4 Results and Discussion

Based on the metrics in Table 2, it can be noted that the models performed effectively in predicting passes in the electives considered and in recommending courses to students. The models also performed better than other models evaluated in Sect. 2 other than the k-nearest neighbour algorithm used in Ogunde and Ajibade [13]. Figure 6 displays the confusion matrix of the proposed classification model.

Fig. 6.
figure 6

Confusion matrix of the proposed classification model

Table 2. The performance metrics for the proposed system

The perfect precision score is 1.0. The first course predicted was found to have a precision score of 0.92 while the second course had a precision score of 0.75. The first course predicted was found to have a recall score of 0.75 and the second course had a recall score of 0.75. The first course predicted was found to have an F1 score of 0.83 and the second course had an F1 score of 0.75. The constructed model was seen to have a Mean Squared Error value of 0.48. RMSE is always non-negative and a value of zero shows that the model perfectly suits the data; thus, the lower the value, the better the model. The constructed model was seen to have a Root-Mean-Square Error value of 1.63. The first course predicted was found to have an accuracy score of 0.84 while the second course had an accuracy score of 0.76.

5 Conclusion

Elective course selection tends to be a problem for many undergraduate students in tertiary institutions. Some reasons for this are the large number of possible electives to be selected, inadequate information about elective courses before selection, insufficient time for level advisers to gather course information, etc. While some recommender systems have been put in place to solve such problems, they tend to struggle because of inadequate training data, imbalances in training data, changes in students’ learning styles over time, etc. This study is meant to provide a better method of creating a course recommendation system for students in undergraduate degree programmes based on collected historical records of past grades by collecting and pre-processing data of past students from the school system, selecting good features to be used in the machine learning models, implementing and training the recommendation models, and evaluating the trained models. This study was carried out using the logistic regression statistical model for elective course pass prediction and the wide and deep recommendation model for elective course recommendation.
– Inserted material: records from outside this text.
/-! ### Before and behind the read-modify-writes -/

/-- R98, R200: lanes that reach their places are accessed at once, with their translations cached. -/
theorem atomic_starts {s : State} (ha : s.Alone) (m : Meta) {pcie : Bool} {w : Nat} {e : Mask} {va : Nat → Nat} {x : Nat → Xlat}
    (hr : s.Reaches (.atomic pcie) w e va x) (all sys : Bool) (k : State → List LaneOk → Eff) :
    ((s.charge m).withLanes (.atomic pcie) w ((maskLanes e).map fun i => (i, va i)) fun t oks =>
      t.whenOrdered all oks w fun t => if sys && t.forwardsOut then .wait t .limit else k t oks) =
      k ((s.charge m).cachePages s.curTag ((maskLanes e).map va)) (okLanes e va x) := by
  have hp : (s.charge m).Cached ((s.charge m).cachePages s.curTag ((maskLanes e).map va)) := State.cachePages_cached _ _ _
  have he : ((s.charge m).cachePages s.curTag ((maskLanes e).map va)).peers = [] := by
    have e1 := congrArg State.peers hp.same
    exact e1.trans (by simp [ha.peers])
  rw [withLanes_reaches ha m hr, whenOrdered_none (hp.packets.trans (by simp [ha.packets])), State.forwardsOut_none he, Bool.and_false]
  rfl

/-- R90, R200: the orders behind an atomic. -/
def State.afterAtomic (s : State) (o : BitVec 3) (c : BitVec 2) : State := (if acqOrder o.toNat then s.acquire c.toNat else s).fenceAfter (o == 4) c

theorem SwapsUnder.peers {s v W : State} {m : Meta} (h : SwapsUnder s m v W) (ha : s.Alone) : W.peers = [] := by
  have e := congrArg State.peers h.rest
  exact e.trans ((State.charge_peers s m).trans ha.peers)
theorem SwapsUnder.afterAtomic_defer {s v W : State} {m : Meta} (h : SwapsUnder s m v W) (ha : s.Alone) (o : BitVec 3) (c : BitVec 2) (vals : List DVal) :
    (if vals = [] then W else W.defer vals 0 0 true).afterAtomic o c =
      if vals = [] then (if acqOrder o.toNat then W.acquire c.toNat else W)
      else (if acqOrder o.toNat then W.acquire c.toNat else W).defer vals 0 0 true := by
  have hp : ∀ t : State, t.peers = W.peers → (if acqOrder o.toNat then t.acquire c.toNat else t).peers = [] := by
    intro t ht
    have h1 : (t.acquire c.toNat).peers = t.peers := by have e := congrArg State.peers (t.acquire_cached c.toNat).same; exact e
    split
    · rw [h1, ht, h.peers ha]
    · rw [ht, h.peers ha]
  unfold State.afterAtomic
  by_cases hv : vals = []
  · rw [if_pos hv, if_pos hv, State.fenceAfter_none (hp W rfl)]
  · rw [if_neg hv, if_neg hv, State.fenceAfter_none (hp (W.defer vals 0 0 true) rfl), State.acquire_defer]
    split <;> rfl

theorem State.Reaches.tt {s : State} (ha : s.Alone) {acc : Acc} {n : Nat} {e : Mask} {va : Nat → Nat} {x : Nat → Xlat} (hr : s.Reaches acc n e va x)
    {k : Nat} (hk : k ∈ maskLanes e) : refused (x k).loc.tt acc = false := by
  obtain ⟨h1, h2⟩ := mem_maskLanes.1 hk
  obtain ⟨h3, h4, -⟩ := hr k h1 h2
  exact State.checkLane_tt ha.exports h3 h4
theorem refused_atomic {pcie : Bool} {tt : Nat} (h : refused tt (.atomic pcie) = false) : tt ≠ 4 := by
  rintro rfl
  simp [refused] at h
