-- ==== Sys2Proof/Word.lean ====
section
/-! DEFINITION. The word types of the block (00_scope.md R6): bytes, 16-bit addresses, 16-bit halves and the 35-bit request word. -/

namespace Sys2Proof

/-- One byte: DATA_W = 8 (R6). -/
abbrev Byte := BitVec 8

/-- A CPU address: ADDR_W = 16 (R6). -/
abbrev Addr := BitVec 16

/-- The 16-bit store data `req_wdata[15:0]` and load data `rsp_rdata[15:0]` (R40, R41). -/
abbrev Half := BitVec 16

/-- A request word: 35 bits, op at 34:32, addr at 31:16, wdata at 15:0 (R91). -/
abbrev RequestWord := BitVec 35

end Sys2Proof
end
This, being a supervised machine learning problem, was done by first collecting the data of past students from the Department of Computer Science, University of Ilorin, performing data pre-processing operations on the collected data (mainly data cleaning and data balancing), feature selection (which involves selecting the best independent variables to be used in the models), division of the data into training datasets and test datasets, training and optimizing the models, and finally, designing the web application to be used to access the models.